I just had this delivered yesterday. Good sound for such a small machine and comes mounting hardware but need to buy a mount separately. Gonna use it on the beach cart and may use it for a sandbar cruise.

https://electronics.woot.com/offers/braven-brv-1m-portable-waterproof-bluetooth-speaker-1


----------



## 321nole (Jan 11, 2016)

Pierson said:


> Having any permanent sound system on a skiff is a huge turn off to a lot of people. Myself included. Just something to consider if you ever have to sell your skiff down the road. Portable Bluetooth speaker is cheap, easy, portable, and doesn't use any boat battery.


not to mention speaker magnets and batteries add weight

if someone like wet sounds made a portable soundbar that could perform similarly, Id probably consider it for those sand bar trips


----------



## zthomas (Jan 14, 2014)

I agree with quiet on the boat most of the time. But running home in the afternoon, I like to enjoy a cold beverage and some Waylon or something along those lines.

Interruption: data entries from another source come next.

/-- Rows that have come, one after another, join those that wait before the feeder queue: tile after tile (R347). -/
def State.feedRows (s : State) (b c slot : Nat) : Nat → State
  | 0 => s
  | n + 1 =>
    let x := (s.core b c).slot slot
    match x.tiles.find? fun t => decide (256 * t.rowsOut < x.tileBytes) with
    | some t =>
      if t.gated || t.index.isSome then s
      else match s.rowCame b c slot t t.rowsOut with
        | some row => State.feedRows ((s.modCore b c fun k => k.modArray (x.dst % 4) fun a => { a with pushes := a.pushes ++ [(slot, t.num, row)] }).modTile
            b c slot t.num fun u => { u with rowsOut := u.rowsOut + 1 }) b c slot n
        | none => s
    | none => s

/-- The index words of a tile are known: its faults (R357, R396), or its requests, its zeros, and, where no record of a ring slot is to
be written, the credit (R352). -/
def State.tileIndexed (s : State) (p b c slot num : Nat) (words : List Nat) : State :=
  let x := ((s.core b c).slot slot).forTile num
  match s.tileCause p b x num words with
  | some k => s.dmaFault b c x.starter k slot (x.farBase x.far) (s.slotPasid p x)
  | none =>
    let y := s.tileReqs p b slot x num words
    let s := s.modTile b c slot num fun t => { t with index := none, toIssue := y.1, zeros := y.2 }
    let s := match ((s.core b c).slot slot).tiles.find? fun t => t.num = num with
      | some t => if t.gated then s else s.tileZeros p b c slot t
      | none => s
    let s := (if y.1.isEmpty then s.ringCredit b c slot num else s).noteCapture b c slot num
    if x.dstSpace = 6 then s.feedRows b c slot 65536 else s

/-- Slots below one whose next tile waits for the same tally: their waits come first (R414). -/
def State.slotWaits (s : State) (p b c slot i : Nat) : Nat :=
  ((List.range slot).filter fun j =>
    let y := ((s.core b c).slot j).forTile ((s.core b c).slot j).started
    y.busy && !y.draining && !y.exhausted && y.gated y.started && s.tallyOf p b (ctxOf y.starter) y.gateTally = i).length

/-- A stream may start its next tile in this cycle (R349, R351, R362, R371). -/
def State.tileDue (s : State) (p b c slot : Nat) (t : Task) : Bool :=
  let x := ((s.core b c).slot slot).forTile ((s.core b c).slot slot).started
  x.busy && !x.draining && !x.exhausted && (s.bench b).computes &&
    (if t.credit then !x.gated x.started ||
        (let i := s.tallyOf p b (ctxOf x.starter) x.gateTally
         decide (s.slotWaits p b c slot i < s.tallyLeft b c 40 i))
     else decide (x.armAt + (x.started - x.armBase) * x.period ≤ s.now) && x.cls = s.classNow p)

/-- A stream starts its next tile: GATE_TALLY is taken, and the index words are read, or the requests are ready. -/
def State.startTile (s : State) (p b c slot : Nat) (t : Task) : State :=
  let x := ((s.core b c).slot slot).forTile ((s.core b c).slot slot).started
  let num := x.started
  let now := s.now
  let tally := s.tallyOf p b (ctxOf x.starter) x.gateTally
  let tile := s.newTile p t x num
  let s := s.modCore b c fun k =>
    let k := if t.credit && x.gated num then k.take now tally 1 else k
    k.modSlot slot fun y => { y with started := num + 1, tiles := y.tiles ++ [tile] }
  let s := if num = x.armBase then s.settleOn b c (.streamStarted slot) now else s
  if x.indexed then
    s.ask b (MemReq.reads { due := now, port := c, who := .index slot num } (s.indexAt p b x num) (4 * x.records))
  else s.tileIndexed p b c slot num []

/-- STREAM_TILE_START. -/
def streamTileStartEffect (b c slot : Nat) (errs : List Upset) (s : State) : State :=
  let s := s.strike errs
  match s.benchPart b with
  | none => s
  | some p => match s.issuing p with
    | none => s
    | some t => if s.tileDue p b c slot t then s.startTile p b c slot t else s
def execStreamTileStart (b c slot : Nat) (errs : List Upset) (s : State) : Host.Outcome State Fault Refusal :=
  done s (streamTileStartEffect b c slot errs)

I tried this portable (https://www.fugoo.com/fugoo-tough-xl/) which is a great little speaker, but it wasn't loud enough to hear at cruise with a Yam 2-stroke.

So I put a Wet Sounds Stealth 6 under the platform. Yep, running the wires down through the platform leg sucked, but in my case I'd say it was worth it. The speaker is completely out of the way, plenty loud to hear at cruise or from a few yards away on the beach, maintenance free so far, and didn't require cutting any holes. Sound is nice and clean even at full volume but obviously lacks bass.


----------



## SomaliPirate (Feb 5, 2016)

I never have any sound on the skiff, except for in the fall. Then I bring a portable radio so my wife can cuss while listening to the Gators lose again.


----------



## jmrodandgun (Sep 20, 2013)

zthomas said:


> So I put a Wet Sounds Stealth 6 under the platform.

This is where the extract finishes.